Marriage and familysocial

How do we answer the children’s question about death?

Family group: One of the most challenging concepts that many parents are concerned about is asking children questions about concepts such as death and what answers parents should give to children in this situation that are firstly digestible for the child, secondly correct and thirdly anxious for the children. Do not overdo it. What is more, sometimes parents are reluctant to answer this question, but children whose curiosity knows no bounds ask others and hear misunderstandings that affect their mental health.

Therefore, considering that death is one of the painful realities of life, which is a more difficult process to explain to children, in this report we want to teach you how to explain this issue to children with the least anxiety.

1. Prepare yourself for the children’s questions

Questions like “Mom, Dad, what does death mean”, “Where is heaven”, “Who is God” and similar concepts start at the age of four or five in children and the older they get, the better the quality. So prepare yourself for these questions, especially if someone around you has gone to the mercy of God, these questions are strengthened by seeing the children.

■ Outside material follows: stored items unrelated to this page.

-- ==== Sys2Proof/Laws/Orders.lean ====
section
/-! SUPPORT. Docks, orders, referrals and the log stay in agreement (State.OrdersOk): what changes of a dock, grants
and the ends of orders keep. -/

namespace Sys2Proof.Machine

/-! ### Counts over the docks -/
theorem State.countP_docks (s : State) (p : Dock → Bool) :
    s.docks.countP p = allDocks.countP fun d => p (s.dock d) := by
  have h : s.docks.toList = allDocks.map s.dock := by
    apply List.ext_getElem
    · simp [allDocks]
    · intro i h1 h2
      simp [State.dock, allDocks]
  rw [← Vector.countP_toList, h, List.countP_map]
  rfl

theorem State.countP_congr {s t : State} (p q : Dock → Bool) (h : ∀ d, p (s.dock d) = q (t.dock d)) :
    s.docks.countP p = t.docks.countP q := by
  rw [s.countP_docks, t.countP_docks]
  exact List.countP_congr fun d _ => by rw [h d]

/-- A count over a list after a change at one of its entries. -/
theorem countP_update {α : Type} [DecidableEq α] (l : List α) (nodup : l.Nodup) (a : α) (ha : a ∈ l) (p q : α → Bool)
    (same : ∀ x, x ≠ a → p x = q x) : l.countP p + (q a).toNat = l.countP q + (p a).toNat := by
  have rest : (l.erase a).countP p = (l.erase a).countP q :=
    List.countP_congr fun x hx => by rw [same x ((nodup.mem_erase_iff.1 hx).1)]
  have split (r : α → Bool) : l.countP r = (l.erase a).countP r + (r a).toNat := by
    rw [(List.perm_cons_erase ha).countP_eq, List.countP_cons]
    cases r a <;> rfl
  rw [split p, split q, rest]
  exact Nat.add_right_comm ..

/-- A count of docks after a change of one dock. -/
theorem State.countP_one {s t : State} (d : DockId) (p : Dock → Bool) (h : ∀ x, x ≠ d → t.dock x = s.dock x) :
    t.docks.countP p + (p (s.dock d)).toNat = s.docks.countP p + (p (t.dock d)).toNat := by
  rw [s.countP_docks, t.countP_docks]
  exact countP_update _ (List.nodup_finRange 16) d (List.mem_finRange d) (fun d => p (t.dock d))
    (fun d => p (s.dock d)) fun x hx => by rw [h x hx]

/-- What ties an order to its dock record (R1, R92). -/
def Order.key (o : Order) : DockId × Origin × Option Nat × Option Nat := (o.dock, o.origin, o.passId, o.serial)

/-- A change of a dock that leaves alone what orders, referrals, pass entries and the log count. -/
structure Dock.Like (k k' : Dock) : Prop where
  inFlight : k'.inFlight = k.inFlight
  queued : k'.state = .queued ↔ k.state = .queued
  pulling : k'.state = .pulling → k.state = .pulling
  boundPass : k'.boundPass = k.boundPass
  boundSerial : k'.boundSerial = k.boundSerial
  origin : k'.origin = k.origin
  order : k'.order.map Order.key = k.order.map Order.key
  pendingReturn : k'.pendingReturn = k.pendingReturn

Each parent answers these questions in accordance with his or her personal beliefs, religion, and family values, so if you have doubts or ambiguities in such cases, or do not have a clear and definite answer for yourself, be sure to read and think until you have this question. If you encounter it, have an answer for it and do not hesitate.

2- Before 2 years old

Children do not realize the meaning of death before the age of 2, but they realize that something has happened and something has changed, or if this happens in your own home, they realize that the space of their home or living environment is tense, resulting in a lot of anxiety. Experience but can not express it.

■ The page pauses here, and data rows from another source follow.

/-! ### Order creation -/
theorem State.OrdersOk.join {s : State} (h : s.OrdersOk) (d : DockId) (origin : Origin) (passId serial : Option Nat) (ps : List PassEntry)
    (hps : ∀ e ∈ ps, e.inFlight = s.boundInFlight e.id + if passId = some e.id then 1 else 0)
    (hd : (s.dock d).inFlight = false) (hr : ∀ r ∈ s.referrals, r.dock ≠ d) (hroom : s.logSum ≤ 63) (hrear : s.rearrangement = none)
    (hst : origin = .staff ↔ passId = none) (hph : s.phase ≠ .starting) :
    (({ s with passes := ps } : State).queueOrder d origin passId serial).OrdersOk := by
  unfold State.queueOrder
  apply State.OrdersOk.evaluateGrants
  generalize hso : State.newOrder { s with passes := ps } d origin passId serial = o
  have hod : o.dock = d ∧ o.origin = origin ∧ o.passId = passId ∧ o.serial = serial := by subst hso; exact ⟨rfl, rfl, rfl, rfl⟩
  obtain ⟨ho1, ho2, ho3, ho4⟩ := hod
  generalize hf : (fun k : Dock => { k with state := .queued, fault := none, reservation := none, boundPass := passId, boundSerial := serial, origin := some origin }) = f
  set t := State.modDock { s with passes := ps, queue := s.queue ++ [o] } d f with ht
  have hself : t.dock d = f (s.dock d) := by rw [ht, State.dock_modDock_self]; rfl
  have hne : ∀ x, x ≠ d → t.dock x = s.dock x := fun x hx => by rw [ht, State.dock_modDock_ne _ _ _ _ hx]; rfl
  have hfd : (t.dock d).inFlight = true := by rw [hself]; subst hf; rfl
  have hsum : t.logSum = s.logSum + 1 := by
    have := State.countP_one (s := s) (t := t) d Dock.inFlight hne
    rw [hfd, hd] at this
    have hl : t.log = s.log := rfl
    simp only [State.logSum, State.inFlight, hl]
    simp at this
    omega
  have ok := h.docks d
  have hrest := ok.rest hd
  have hnq : ∀ x ∈ s.queue, x.dock ≠ d := by
    intro x hx e
    have := (h.queued x hx).2
    rw [e] at this; simp [Dock.inFlight, this, DockState.inFlight] at hd
  have hbd : o.Bound d (t.dock d) := by
    rw [hself]; subst hf
    have sameOrigin : some origin = some o.origin := congrArg some ho2.symm
    rw [← ho2, ← ho3] at hst
    exact ⟨ho1, sameOrigin, ho3.symm, ho4.symm, hst⟩
  refine ⟨?_, ?_, ?_, ?_, ?_, h.referralDocks, h.referralCount, ?_, ?_, ?_, by rw [hsum]; omega, ?_, h.slots, ?_, ?_⟩
  · intro x
    by_cases hx : x = d
    · subst hx; rw [hself]; subst hf
      refine ⟨by simp, by simp, by simp [Dock.inFlight, DockState.inFlight], by simp [hrest.1, DockState.withDrive], ?_, ok.6, ?_, ?_⟩
      · intro _; exact ⟨hrest.2.2.1, hrest.2.2.2⟩
      · have := hrest.2.2.3; unfold Dock.active at *; simp only; rw [this]; simp
      · simp [hrest.2.2.4]
    · rw [hne x hx]; exact h.docks x
  · intro x o' ho'
    by_cases hx : x = d
    · subst hx; rw [hself] at ho'; subst hf; simp [hrest.1] at ho'
    · rw [hne x hx] at ho' ⊢; exact h.held x o' ho'
  · intro x hx
    have hx' : x ∈ s.queue ++ [o] := hx
    rcases List.mem_append.1 hx' with hx | hx
    · rw [hne _ (hnq x hx)]; exact h.queued x hx
    · rw [List.mem_singleton] at hx; subst hx
      rw [ho1]; exact ⟨hbd, by rw [hself]; subst hf; rfl⟩
  · intro x hx
    by_cases hxd : x = d
    · exact ⟨o, by simp [ht], by rw [ho1, hxd]⟩
    · rw [hne x hxd] at hx
      obtain ⟨y, hy, hyd⟩ := h.inQueue x hx
      exact ⟨y, by simp [ht, hy], hyd⟩
  · show ((s.queue ++ [o]).map (·.dock)).Nodup
    rw [List.map_append, List.nodup_append]
    refine ⟨h.queueDocks, by simp, ?_⟩
    intro a ha b hb
    simp at hb
    obtain ⟨x, hx, rfl⟩ := List.mem_map.1 ha
    rw [hb, ho1]; exact hnq x hx
  · intro r hr'
    rw [hne _ (hr r hr')]; exact h.referrals r hr'
  · intro r hr'
    have : s.rearrangement = some r := hr'
    rw [hrear] at this; simp at this
  · intro e he
    have he' : e ∈ ps := he
    rw [hps e he']
    have := State.countP_one (s := s) (t := t) d (fun k => k.inFlight && k.boundPass == some e.id) hne
    have hbp : (t.dock d).boundPass = passId := by rw [hself]; subst hf; rfl
    simp only [hfd, hd, hbp] at this
    simp only [State.boundInFlight]
    by_cases hxp : passId = some e.id
    · simp [hxp] at this ⊢; omega
    · have e0 : (passId == some e.id) = false := by simpa using hxp
      simp [e0] at this
      rw [if_neg hxp]; omega
  · intro x hx
    have : (t.dock x).pendingReturn = (s.dock x).pendingReturn := by
      by_cases hxd : x = d
      · subst hxd; rw [hself]; subst hf; rfl
      · rw [hne x hxd]
    rw [this] at hx
    have := h.slotsHeld x hx
    omega
  · refine le_trans ?_ h.pulling
    have := State.countP_one (s := s) (t := t) d (fun k => k.state == .pulling) hne
    have e2 : ((t.dock d).state == .pulling) = false := by rw [hself]; subst hf; rfl
    simp only [e2] at this
    unfold State.pullingCount
    simp at this
    omega
  · intro hp; exact absurd hp hph

theorem State.OrdersOk.admitted {s : State} (h : s.OrdersOk) (d : DockId) (tk : Token) (origin : Origin) (e : PassEntry) (reader : Address)
    (hd : (s.dock d).inFlight = false) (hr : ∀ r ∈ s.referrals, r.dock ≠ d) (hroom : s.logSum ≤ 63) (hrear : s.rearrangement = none)
    (hst : origin ≠ .staff) (hph : s.phase ≠ .starting) : (s.admitted d tk origin e reader).OrdersOk := by
  unfold State.admitted
  refine State.OrdersOk.of (State.Quiet.sendNotice ..).steady (State.OrdersOk.of (State.Quiet.verdict ..).steady ?_)
  refine h.join d origin (some tk.passId) (some tk.serial) _ ?_ hd hr hroom hrear (by simp [hst]) hph
  intro x hx
  obtain ⟨y, hy, rfl⟩ := List.mem_map.1 hx
  have := h.passCounts y hy
  by_cases hi : y.id = tk.passId
  · simp only [hi, if_true, PassEntry.consume]
    rw [← hi, this]
  · simp only [hi, if_false]
    rw [if_neg (by simpa using Ne.symm hi)]
    exact this

/-! ### Referral creation -/
theorem State.OrdersOk.createReferral {s : State} (h : s.OrdersOk) (d : DockId) (p : List Byte) (reader : Address)
    (htok : dockOf (tokenOf p).dock = some d) (hd : (s.dock d).inFlight = false) (hr : ∀ r ∈ s.referrals, r.dock ≠ d) (hc : s.referrals.length < 4)
    (hrear : s.rearrangement = none) : (s.createReferral d p reader).OrdersOk := by
  unfold State.createReferral
  dsimp only
  refine State.OrdersOk.of (State.Quiet.verdict ..).steady (State.OrdersOk.of (State.Quiet.offer ..).steady ?_)
  generalize hro : (⟨s.referralCount, d, p, s.uptime, .awaitingSend⟩ : Referral) = r
  have hrd : r.dock = d ∧ r.token = p := by subst hro; exact ⟨rfl, rfl⟩
  generalize hf : (fun k : Dock => { k with boundPass := some (tokenOf p).passId, boundSerial := some (tokenOf p).serial }) = f
  set t := State.modDock { s with referrals := s.referrals ++ [r], referralCount := s.referralCount + 1 } d f with ht
  have hself : t.dock d = f (s.dock d) := by rw [ht, State.dock_modDock_self]; rfl
  have hne : ∀ x, x ≠ d → t.dock x = s.dock x := fun x hx => by rw [ht, State.dock_modDock_ne _ _ _ _ hx]; rfl
  have hst : ∀ x, (t.dock x).state = (s.dock x).state := fun x => by
    by_cases hx : x = d
    · subst hx; rw [hself]; subst hf; rfl
    · rw [hne x hx]
  have hfl : ∀ x, (t.dock x).inFlight = (s.dock x).inFlight := fun x => by simp only [Dock.inFlight, hst]
  have hsum : t.logSum = s.logSum := by
    have : t.inFlight = s.inFlight := State.countP_congr _ _ hfl
    simp only [State.logSum, this]; rfl
  have ok := h.docks d
  have hrest := ok.rest hd
  refine ⟨?_, ?_, ?_, ?_, h.queueDocks, ?_, ?_, ?_, ?_, ?_, by rw [hsum]; exact h.room, ?_, h.slots, ?_, ?_⟩
  · intro x
    by_cases hx : x = d
    · subst hx; rw [hself]; subst hf; exact ⟨ok.1, ok.2, ok.3, ok.4, ok.5, ok.6, ok.7, ok.8⟩
    · rw [hne x hx]; exact h.docks x
  · intro x o ho
    by_cases hx : x = d
    · subst hx; rw [hself] at ho; subst hf; simp [hrest.1] at ho
    · rw [hne x hx] at ho ⊢; exact h.held x o ho
  · intro o ho
    have := h.queued o ho
    have hx : o.dock ≠ d := by
      intro e; rw [e] at this; have := this.2; simp [Dock.inFlight, this, DockState.inFlight] at hd
    rw [hne _ hx]; exact this
  · intro x hx; rw [hst] at hx; exact h.inQueue x hx
  · show ((s.referrals ++ [r]).map (·.dock)).Nodup
    rw [List.map_append, List.nodup_append]
    refine ⟨h.referralDocks, by simp, ?_⟩
    intro a ha b hb
    simp at hb
    obtain ⟨x, hx, rfl⟩ := List.mem_map.1 ha
    rw [hb, hrd.1]; exact hr x hx
  · show (s.referrals ++ [r]).length ≤ 4
    simp; omega
  · intro x hx
    have hx' : x ∈ s.referrals ++ [r] := hx
    rcases List.mem_append.1 hx' with hx | hx
    · rw [hne _ (hr x hx)]; exact h.referrals x hx
    · rw [List.mem_singleton] at hx; subst hx
      rw [hrd.1]
      exact ⟨by rw [hrd.1, hrd.2]; exact htok, by rw [hfl]; exact hd, by rw [hself, hrd.2]; subst hf; rfl, by rw [hself, hrd.2]; subst hf; rfl⟩
  · intro r hr'
    have : s.rearrangement = some r := hr'
    rw [hrear] at this; simp at this
  · intro e he
    rw [h.passCounts e he]
    refine State.countP_congr _ _ fun x => ?_
    by_cases hx : x = d
    · subst hx; rw [hfl, hd]; rfl
    · rw [hne x hx]
  · intro x hx
    rw [hsum]
    by_cases hxd : x = d
    · subst hxd; rw [hself] at hx; subst hf; exact h.slotsHeld x hx
    · rw [hne x hxd] at hx; exact h.slotsHeld x hx
  · have : t.pullingCount = s.pullingCount := State.countP_congr _ _ fun x => by rw [hst]
    rw [this]; exact h.pulling
  · intro hph x; rw [hfl]; exact h.starting hph x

Therefore, during this period, special attention should be paid to the children’s feelings, and if the child asks a question around the age of 2, just explain that:

“The deceased has passed away and will not return.”

3. Three to five years old

The minds of children in this period are such that before hearing the explanation, they think that death is a reversible event and remains like a dream.

It is wrong to say, “Death is like a dream” or “Grandma has gone far away” or “Journey”, but sometimes you have to tell the child that “Death means that another person’s body does not work.”

At this age, be careful not to remind children that nothing bad is to blame. For example, if they have seen the death of a loved one up close or have lost their parent, the other party should keep telling the child.

4- Six to 9 years old

During this period, children will understand more logical and better explanations, and it is generally recommended that you use objective examples and physical explanations for them. For example, “explaining the function of the body and internal organs” to normalize this issue for them and reduce death anxiety in their minds.

5- Ten years and up

Children at this age are introduced to the concept of death in different ways, but gradually they are also ready to accept the value organization of parents, that is, they can be introduced to the concepts of unique personal beliefs such as heaven, hell, God, etc. talked. Some people start these trainings at a younger age, which is not bad, but it is better not to know about things like hell and death that make children anxious.

Finally, there are some things to keep in mind:

1- Explain this to the child before experiencing grief or facing the concept of death, and the time depends on your child’s readiness.

2. At any age, if you have experienced personal grief, prioritize your children’s feelings and, if possible, use a therapist to resolve the issue, as childhood grief is a complex and traumatic event.

3- Be honest and do not confront the child with conflict.

For example, avoid unrealistic expressions that keep the child waiting. Like “Grandpa has gone on a long journey”!

Either phrases with the meaning of abandonment such as “our grandfather left us and gone” or pessimistic expressions such as “God took it from us” and contradictions such as “mom and dad do not die”.

Another point is that you can use animation, story books and games and dolls or paintings to explain the concept of death, but consider the age of the child.